Generate Decision Tree
Clicking Create Decision Tree after you have configured the settings on the Decision Tree screen navigates you to the generated model screen.
All the available network Views are shown in a series of tabs on the left panel. The following actions are available at the top right:
-
Conditional Formatting (applies only to Tree and Paths views): The options that can be configured are displayed under the Threshold heading. Click the relevant box under the Colour heading and either type the hex code or use the pop-up colour picker.
Click New Threshold to add a new condition and use the percentage slider to specify its range. To delete a threshold, click the x icon next to the relevant colour.
Click Apply to save changes and close the window.
Click New Threshold to create an entry, then use the slider to select a desired percentage. Then choose a colour either by typing in the hex code or using the pop-up colour selector. When all thresholds are set, click Apply to save the changes.
- New Decision Tree: Restarts the generation procecss
Display Options
The nodes used to build the decision tree are displayed under the Nodes heading on the left panel on the Tree and Paths views. The following options are available:
- Sort: Changes the sorting of the nodes as follows:
- Name A-Z (default)
- Name Z-A
- Largest Percentage
- Smallest Percentage
- Percentage: Changes the percentage type for each node.
- Show Percentage of Parent Node:Displays the percentage of the records in the data that match the outcomes of the node and all the nodes above it in the tree.
- Show Percentage of Total: Displays the percentage of a total for the node divided by the percentage of total for the node’s immediate parent.
-
Colour Nodes: Allows you to colour the background of any nodes selected in the drop-down list. Click Apply to close the pop-up window and view your colour selections.
Views
You can access the views through the following tabs:

This view displays the model as a series of interactive nodes allowing the exploration of connected variables and how outcomes are directly and indirectly linked.
Initially, the tree will be displayed as the classifier and the first row of nodes. Click a node to expand to the next row, and click the same node again to collapse the row. Following a specific branch will return a leaf node when all other connected variables have been displayed.
Click anywhere in the background and move the cursor to move the tree into the desired position. You can use the mouse wheel to zoom in and zoom out the tree of nodes. Additionally the following display options are available on the left panel:
- Centre View: Applies an optimal zoom that displays the entire tree in the middle of the screen
- Collapse/ Expand Row: Quickly expands and collapses entire rows at a time
- Expand / Collapse All: Quickly expands and collapses the entire tree

Using the default algorithm settings, 80% of the data is used to generate the network and the remaining 20% is used for testing the performance of the network. In this scenario, the Evaluation view will display the results of the analysis detailed below.
If the network has been generated from 100% of the data, there are two options for evaluation:
-
Cross validation first divides the dataset into five parts. Four of the pieces are used for training and the last piece is used for testing. This is repeated for all five pieces of the dataset and the results of the evaluation are averaged.
To run this evaluation, click Run Cross Validation. The results of the analysis will then be displayed.
Note: Running cross validation takes approximately five times longer to generate the network.
- Rerunning the Network with 80% of the data is also an option, using the remaining 20% for training and to test the model for accuracy. Click Rerun Network with 80/20 Split to generate the model with this analysis.
Once one of these options has been selected, statistics evaluating the classifier node are available.
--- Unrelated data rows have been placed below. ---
-- ==== Sys2Proof/Machine/Pipeline.lean ====
section
/-! DEFINITION. The commands SQ_START and TX_ENQUEUE (44_pipeline.md R201, R202) and the dispatch selectors (30_encoding.md R99, R100; R205's table). -/

namespace Sys2Proof.Machine

/-- SQ_START (R201): wire the cache, start the worker; a second one is BAD_STATE. -/
def execSqStart (s : State) : Out :=
  issued (fun s =>
    if s.sq.running then raise .badState s
    else
      complete { s with
        sq := { s.sq with wired := true, running := true }
        seqr := { s.seqr with phase := .idle } }) s

/-- The issuing thread's TX_ENQUEUE is held: it has no step yet and nothing is written (R202, log 14). -/
def State.markHeld (s : State) : State :=
  match s.issuer with
  | .host => { s with hostHeld := true }
  | .worker => { s with workerHeld := true }

/-- TXQ has room for a frame (R202). -/
def State.txRoom (s : State) : Bool := Config.room s.cfg.txqCap s.txq.length

/-- TX_ENQUEUE (R202): OBUF[0..TXLEN) goes to TXQ; a full TXQ holds the command or drops the frame, by TXQ_FULL. -/
def execTxEnqueue (s : State) : Out :=
  issued (fun s =>
    if s.txRoom then
      withBytes s .obuf 0 s.out.txlen.toNat fun F => complete { s with txq := s.txq ++ [F] }
    else
      match s.cfg.txqFull with
      | .hold => .next s.markHeld
      | .drop => withBytes s .obuf 0 s.out.txlen.toNat fun _ => complete s) s

/-- A selector's effect: when the handler of layer `at` has finished, `next` is the layer to parse (R205's table).
A selector is consulted in no other phase, where it changes nothing (log 12). -/
def dispatchTo (after next : Layer) (s : State) : Out :=
  if s.seqr.phase = .handle after then .next { s with seqr := { s.seqr with phase := .parse next } }
  else .next s

/-- ETYPE_IPV4: 0x0800 selects PARSE(IP) (R99, R205). -/
def execEtypeIpv4 (s : State) : Out := dispatchTo .eth .ip s

/-- ETYPE_ARP: 0x0806 selects PARSE(ARP) (R99, R205). -/
def execEtypeArp (s : State) : Out := dispatchTo .eth .arp s

/-- IPPROTO_ICMP: 1 selects PARSE(ICMP) (R100, R205). -/
def execIpprotoIcmp (s : State) : Out := dispatchTo .ip .icmp s

/-- IPPROTO_TCP: 6 selects PARSE(TCP) (R100, R205). -/
def execIpprotoTcp (s : State) : Out := dispatchTo .ip .tcp s

/-- IPPROTO_UDP: 17 selects PARSE(UDP) (R100, R205). -/
def execIpprotoUdp (s : State) : Out := dispatchTo .ip .udp s

end Sys2Proof.Machine
end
For each row of data in the test set, the value of the classifier variable predicted by the network is compared with the actual value. The variables correctly classified will be in a diagonal line from the top left to the bottom right of the table.

The following analysis is performed on the network:
Analysis | Description |
---|---|
Correctly Classified | The number of rows in the test set for which the classifier variable was correctly classified by the network. |
Incorrectly Classified | The number of rows in the test set for which the classifier variable was classified incorrectly by the network. |
Kappa Statistic |
Classification accuracy normalised by the imbalance of the classes in the data. An alternative to simple percentage agreement calculation that takes into account the possibility of the agreement occurring by chance. The closer the result is to 1, the more accurately the network has classified the variables. |
Mean Absolute Error |
Measures how close forecasts or predictions are to the eventual outcomes regardless of direction. The closer the result is to 1, the less accurately the network has scored. A score of 0 indicates no errors. |
Root Mean Squared Error |
Represents the same standard deviation of the differences between predicted values and observed values. The greater difference between the Root Mean Squared error and the Mean Absolute Error is the greater the variance in the individual errors in the sample. If two measures are equal, then all the errors are of the same magnitude. The closer the result is to 1, the less accurately the network has scored. A score of 0 indicates no errors. |
Relative Absolute Error | Takes the total absolute error and normalises it by dividing by the total absolute error of the simple predictor that classifies variables randomly. |
ROC Curve | Select a value from the Outcome drop-down list. The resulting ROC curve plots the true positive rate against the false positive rate for varying threshold values on the probability estimates. For example, a threshold value of 0.5 means that the predicted probability of ‘positive’ must be higher than 0.5 for the instance to be predicted as ‘positive’. This displays the model’s ability to predict the outcome compared to a random classifier. |